• _Exercise directions_: Beginning with the first line of the data below, reproduce every line unchanged, ending with the line that holds "an event -/".

Dataset content Start Marker

-- ==== Sys2Proof/Machine/Events.lean ====
section
/-! DEFINITION. How an event ends: the arbitration, journal and flash work it leads to and the publication
of the records it changed; and the two resets (R145, R157, R163, R180, R197, R198). -/

namespace Sys2Proof.Machine

/-! ### The end of an event -/

/-- The end of an event that can raise no engine and no flash work: the changed records are published. -/
def State.endQuiet (s before : State) : State := s.publishSince before

/-- The store controller's part of an event's end: a change of the entry being written is noted, the waiting and
stalled tests are made, the items that became due join the FIFO in order, and an idle flash starts its next
operation (R49, R157, R163, R165). -/
def State.advanceStore (s before : State) : State := (s.noteChange before).watchJournal.flushJoining.startStore

/-- The end of an event that can raise flash work. -/
def State.endStore (s before : State) : State := (s.advanceStore before).publishSince before

/-- The flash and the engines go on at the end of an event that brings no instant of its own. -/
def State.advanceWork (s before : State) : State := (s.advanceStore before).arbitrateAll s.untimed

/-- The end of an event that can raise engine and flash work and brings no instant of its own. -/
def State.endEvent (s before : State) : State := (s.advanceWork before).publishSince before

/-- The end of an event that can raise engine and flash work, at the instant the clock stands at. -/
def State.endTimed (s before : State) : State :=
  ((s.advanceStore before).arbitrateAll s.outside.now).publishSince before

/-! ### Resets (R17, R197, R198, R210) -/

/-- The machine after a reset: every block at its reset values; the pins, the seated tags, the clock, the
flash and the queue of commands as they were. PFW found active at the end of the reset is taken as becoming
active (R169). -/
def State.afterReset (s : State) : State :=
  let r := { State.reset with pending := s.pending, outside := s.outside, flash := s.flash }
  if s.outside.pfw then r.warn.publishSince r else r

/-- The end of an event that ends a flash operation or requests a soft reset: a pending soft reset takes
effect once no operation is in flight, otherwise the flash goes on (R157, R198). -/
def State.endFlash (s before : State) : State :=
  let s := s.advanceWork before
  if s.port.resetPending ∧ s.port.partState = .ready ∧ s.store.op = none then s.afterReset
  else s.publishSince before

/-- A soft reset request (R198). -/
def State.requestReset (s : State) : State :=
  if s.port.resetPending then s
  else
    let t := s.updPort fun p => { p with resetPending := true }
    if s.port.partState = .ready ∧ s.store.op = none then t.afterReset else t.publishSince s

/-! ### A flash operation cut by a power-on reset (R156) -/

/-- The bytes of a slot whose program is cut: a mix of what it held and what was being written. -/
def cutSlot (m : Memory) (draw base : Nat) (new : Block) : Memory :=
  m.writeRun base ((List.range 32).map fun i =>
    if Config.cutReached draw i then byteAt new.toList i else m.read (base + i))

/-- A sector whose erase is cut: some bytes cleared and others not. -/
def cutErase (m : Memory) (draw base : Nat) : Memory :=
  m.filter fun c => decide (c.1 < base ∨ base + 4096 ≤ c.1) || !Config.cutReached draw (c.1 - base)

/-- Sector 0 after a cut rewrite: the erase cut, or the records of the whole steps done and the next slot
torn. -/
def cutProfiles (m : Memory) (draw : Nat) (l : List (ChanId × Profile)) : Memory :=
  match Config.cutSteps draw with
  | 0 => cutErase m draw 0
  | n + 1 =>
    let done := programProfiles (m.erase 0 4096) (l.take n)
    match l[n]? with
    | some r => cutSlot done draw (32 * r.1.val) (profileRecord r.1 r.2)
    | none => done

/-- The flash after the operation in flight, if there is one, is cut. -/
def State.cutFlash (s : State) : State :=
  let d := s.outside.cutDraws
  let m := match s.store.op with
    | some (.append j slot r) => cutSlot s.flash d (slotBase j slot) r.block
    | some (.header j seq) => cutSlot s.flash d (slotBase j 0) (headerBlock seq)
    | some (.erase j) => cutErase s.flash d (sectorBase (secNumber j))
    | some (.profileRewrite _ c p) => cutProfiles s.flash d (s.rewriteRecords c p)
    | some (.checkRead _ _ _) | some (.profileRead _) | none => s.flash
  { s with flash := m }.updOutside fun o => { o with cutDraws := o.cutDraws + 1 }

end Sys2Proof.Machine
end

Dataset content End Marker

• _Response area_:
-- ==== Sys2Proof/Machine/Events.lean ====
section
/-! DEFINITION. How an event ends: the arbitration, journal and flash work it leads to and the publication
of the records it changed; and the two resets (R145, R157, R163, R180, R197, R198). -/

namespace Sys2Proof.Machine

/-! ### The end of an event -/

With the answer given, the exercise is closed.